-- ==== Sys2Proof/Machine/Charging.lean ====
section
/-! DEFINITION. The power commands of chapter 07 (R171, R181 to R195): ramp-down and limits of the states, converter frames,
heartbeat, setpoint and trip frames, allocation. -/

namespace Sys2Proof.Machine

/-! ### Ramp-down and time limits (R169, R171, R184) -/

/-- RAMP_DOWN_STEP (R184). -/
def execRampDownStep (o : Outlet) (s : State) : Host.Outcome State Fault Refusal :=
  .next (if domainRuns s ∧ (sessOf s o).state = .s7 then settle (renewReply o (putSetpoint o (rampStep s o) s)) else s)

/-- The current is below the open threshold: S7 ends, or a paused AC outlet opens its contactor. -/
def openThresholdMet (o : Outlet) (s : State) : State :=
  let x := sessOf s o
  if x.state = .s7 then
    if isDc s o.val then enterS8 o s else enterS9 o (closeSession o x.cause (setDrive o false s))
  else if x.state = .s6 ∧ x.paused ∧ isAc s o.val then
    goTo o .s3 (setSess o (fun y => { y with paused := false }) (setDrive o false s))
  else s

/-- OPEN_THRESHOLD_REACHED (R169). -/
def execOpenThresholdReached (o : Outlet) (s : State) : Host.Outcome State Fault Refusal :=
  .next (if domainRuns s then settle (openThresholdMet o s) else s)

/-- RAMP_DOWN_TIMEOUT (R169, R171): drive is removed under load. -/
def execRampDownTimeout (o : Outlet) (s : State) : Host.Outcome State Fault Refusal :=
  .next (if domainRuns s ∧ (sessOf s o).state = .s7 then settle (noteCause o 18 (enterSE o 18 s)) else s)

/-- CABLE_CHECK_TIMEOUT (R171). -/
def execCableCheckTimeout (o : Outlet) (s : State) : Host.Outcome State Fault Refusal :=
  .next (if domainRuns s ∧ (sessOf s o).state = .s4 then settle (giveCause o 16 s) else s)

/-- PRECHARGE_TIMEOUT (R171). -/
def execPrechargeTimeout (o : Outlet) (s : State) : Host.Outcome State Fault Refusal :=
  .next (if domainRuns s ∧ (sessOf s o).state = .s5 then settle (giveCause o 17 s) else s)

/-- Hedge's report when |OnV| stayed below 60 V through the weld check time (R219). -/
def judgeWeldCheck (o : Outlet) (s : State) : State :=
  let h := (s.hedge.out.get o).weldHigh
  if h < 6000 then
    log 8 0x07 0x0708 ([byte o.val, 0, 0, 0] ++ leBytes 4 h ++ zeros 8) false
      (setHedge o (fun x => { x with weldInconclusive := true }) s)
  else s

/-- WELD_CHECK_TIME_END (R169, R219). -/
def execWeldCheckTimeEnd (o : Outlet) (s : State) : Host.Outcome State Fault Refusal :=
  .next (
    if domainRuns s ∧ (sessOf s o).state = .s8 then
      settle (enterS9 o (closeSession o (sessOf s o).cause (judgeWeldCheck o s)))
    else s)

/-! ### Converter frames (R187, R189) -/

/-- Entry 0x0605. -/
def logConverter (o : Outlet) (s : State) : State :=
  let c := s.sess.conv.get o
  log 0 0x06 0x0605 ([byte o.val, byte (convChannel s o.val)] ++ leBytes 2 c.fault ++ [byte c.state] ++ zeros 11) false s

/-- A status frame of an outlet's converter; one in state 6 is cause 7. -/
def takeStatus (f : CanFrame) (s : State) (o : Outlet) : State :=
  let was := (s.sess.conv.get o).state
  let t := draw (draw (draw (draw (setConv o (fun _ => readStatus s o f) s))))
  let now := (t.sess.conv.get o).state
  if now ≠ 6 then t
  else
    let t := if was = 6 then t else logConverter o t
    if domainRuns t then giveCause o 7 t else t

/-- CONVERTER_STATUS_FRAME (R187, R189). -/
def execConverterStatusFrame (f : CanFrame) (s : State) : Host.Outcome State Fault Refusal :=
  .next (if up s then settle ((frameOutlets s 8 f).foldl (takeStatus f) s) else s)

/-- A limits frame of an outlet's converter; its coolant temperature, if available, is that of R104. -/
def takeLimits (f : CanFrame) (s : State) (o : Outlet) : State :=
  let c := readLimits s o f
  let t := setConv o (fun _ => c) s
  match c.coolant with
  | some v => setEnergy (fun e => { e with coolant := e.coolant.set o (some v) }) t
  | none => t

/-- CONVERTER_LIMITS_FRAME (R187). -/
def execConverterLimitsFrame (f : CanFrame) (s : State) : Host.Outcome State Fault Refusal :=
  .next (if up s then (frameOutlets s 9 f).foldl (takeLimits f) s else s)

/-- CONVERTER_LOST (R189): raised once; cause 6 in S4 to S6. -/
def execConverterLost (o : Outlet) (s : State) : Host.Outcome State Fault Refusal :=
  .next (
    if up s ∧ isDc s o.val ∧ (s.sess.conv.get o).lost = false then
      settle (logConverter o (setConv o (fun c => { c with lost := true }) s))
    else s)

/-- SEQUENCE_ECHO_LAG (R189): entry 0x0606, at most once per 60 s. -/
def execSequenceEchoLag (o : Outlet) (lag : Nat) (s : State) : Host.Outcome State Fault Refusal :=
  .next (
    if up s ∧ isDc s o.val then
      let c := s.sess.conv.get o
      let n := c.lags + 1
      let long := max c.longest lag
      if c.lagLog.elim true (fun t => decide (t + 60000 ≤ s.clockMs)) then
        setConv o (fun c => { c with lags := 0, longest := 0, lagLog := some s.clockMs })
          (log 0 0x06 0x0606 ([byte o.val, byte (convChannel s o.val), (sessOf s o).setSeq, byte c.echo] ++ leBytes 4 n ++
            leBytes 4 long ++ zeros 4) false s)
      else setConv o (fun c => { c with lags := n, longest := long }) s
    else s)

/-! ### Frames sent (R185, R186, R211, R222) -/

/-- HEARTBEAT (R186). -/
def execHeartbeat (s : State) : Host.Outcome State Fault Refusal :=
  .next (if up s then sendHeartbeat s else s)

/-- SETPOINT_REPEAT (R185, R222): the frame is checked and sent again. -/
def execSetpointRepeat (o : Outlet) (s : State) : Host.Outcome State Fault Refusal :=
  .next (if domainRuns s ∧ isDc s o.val then settle (releaseSetpoint o s) else s)

/-- SETPOINT_SEND (R222). -/
def execSetpointSend (o : Outlet) (p : Setpoint) (s : State) : Host.Outcome State Fault Refusal :=
  .next (
    if domainRuns s ∧ isDc s o.val then
      settle (if (sessOf s o).setpoint = p then releaseSetpoint o s else putSetpoint o p s)
    else s)

/-- TRIP_FRAME (R211): once started on a channel the frame is sent; until then trips join it. -/
def execTripFrame (started : Bool) (s : State) : Host.Outcome State Fault Refusal :=
  .next (
    match s.sess.tripWait with
    | some w => if up s ∧ started then sendTripFrame w s else s
    | none => s)

/-! ### Allocation (R191 to R195, R222) -/

/-- An allocation comes into force: Scarecrow keeps the previous I_alloc for 2 ms, and the outputs follow. An outlet in S7,
which demands nothing, ramps down under the one it had. -/
def takeAlloc (o : Outlet) (w : Int) (s : State) : State :=
  let x := sessOf s o
  if x.alloc = w ∨ x.state = .s7 then setSess o (fun y => { y with nextAlloc := none }) s
  else
    let old := allocCurrent s o (x.alloc.natAbs : Int)
    let t := setSess o (fun y => watchSchedule s { y with alloc := w, nextAlloc := none, allocSince := s.clockMs }) s
    updateSet o (setScr o (fun c => { c with prevAlloc := old, prevLeft := 2 }) t)

/-- Angle 0 of a cycle (R191, R195): the allocations received come into force; without any, the last are held. -/
def allocBoundary (s : State) : State :=
  if outlets.any (fun o => (sessOf s o).nextAlloc.isSome) then
    forOutlets (fun o t => match (sessOf t o).nextAlloc with
      | some w => takeAlloc o w t
      | none => t) s
  else { s with sess := { s.sess with noAlloc := s.sess.noAlloc + 1 } }

/-- The module computes the stack's allocations: it is alone or the master. -/
def allocates (s : State) : Bool := (s.trellis.role = 0 || s.trellis.role = 3) && !s.trellis.listening

/-- Allocations by slot. -/
def slotAllocs (s : State) (l : List Fill) : List SlotAlloc :=
  ((stackDemands s).map (fun d => d.slot)).eraseDups.map (fun k => ⟨k, [0, 1, 2, 3].map (shareOf l k)⟩)

/-- The allocation of an outlet in a list by slots. -/
def allocAt (l : List SlotAlloc) (slot o : Nat) : Int :=
  (l.find? (fun a => a.slot == slot)).elim 0 (fun a => a.watts.getD o 0)

/-- The falls of AC outlets between two allocations, held off the budget (R193). -/
def acFalls (s : State) (old new : List SlotAlloc) : List (Nat × Nat × Int) :=
  (stackDemands s).filterMap (fun d =>
    let fall := allocAt old d.slot d.outlet - allocAt new d.slot d.outlet
    if acEntry d ∧ 0 < fall then some (d.slot, d.outlet, fall) else none)

/-- POWER_ALLOCATION (R192 to R195, R376): the master's allocations, or the spare's shadow of them. -/
def execPowerAllocation (s : State) : Host.Outcome State Fault Refusal :=
  .next (
    if !domainRuns s then s
    else
      let new := slotAllocs s (allocateStack s)
      if allocates s then
        setNextAlloc ((List.range 4).map (allocAt new s.power.straps.val))
          { s with trellis := { s.trellis with
              allocs := new, budget := budgetInForce s, allocCycle := some s.sun.cycle
              reductions := s.trellis.reductions ++ acFalls s s.trellis.allocs new } }
      else if s.trellis.role = 2 then
        { s with trellis := { s.trellis with
            shadow := new, allocCycle := some s.sun.cycle
            reductions := s.trellis.reductions ++ acFalls s s.trellis.shadow new } }
      else s)

/-- The list without the first entry of an outlet. -/
def dropFirst (slot o : Nat) : List (Nat × Nat × Int) → List (Nat × Nat × Int)
  | [] => []
  | r :: rs => if r.1 = slot ∧ r.2.1 = o then rs else r :: dropFirst slot o rs

/-- AC_REDUCTION_EXPIRY (R193): the oldest reduction of the outlet leaves the budget. -/
def execAcReductionExpiry (slot : Slot) (o : Outlet) (s : State) : Host.Outcome State Fault Refusal :=
  .next { s with trellis := { s.trellis with reductions := dropFirst slot.val o.val s.trellis.reductions } }

/-- ALLOCATION_MISSING (R195): after 3 cycles, min(d, fallback outlet power). -/
def execAllocationMissing (s : State) : Host.Outcome State Fault Refusal :=
  .next (
    if domainRuns s ∧ 3 ≤ s.sess.noAlloc then
      settle (forOutlets (fun o t => takeAlloc o (min (outletDemand t o) (cfgN t 0x0602 0 20 4 0)) t) s)
    else s)

/-- SITE_BUDGET_TIMEOUT (R195): a budget that was received counts as stale. -/
def execSiteBudgetTimeout (s : State) : Host.Outcome State Fault Refusal :=
  .next { s with sess := { s.sess with siteStale := s.sess.siteStale || s.sess.siteBudget.isSome } }

end Sys2Proof.Machine
end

Problem to work on:
Give back exactly the lines of the listing above that run from the line with "if h < 6000 then" to the line with "if domainRuns s ∧ (sessOf s o).state = .s8", inclusive.

Solution for this exercise:
  if h < 6000 then
    log 8 0x07 0x0708 ([byte o.val, 0, 0, 0] ++ leBytes 4 h ++ zeros 8) false
      (setHedge o (fun x => { x with weldInconclusive := true }) s)
  else s

/-- WELD_CHECK_TIME_END (R169, R219). -/
def execWeldCheckTimeEnd (o : Outlet) (s : State) : Host.Outcome State Fault Refusal :=
  .next (
    if domainRuns s ∧ (sessOf s o).state = .s8 then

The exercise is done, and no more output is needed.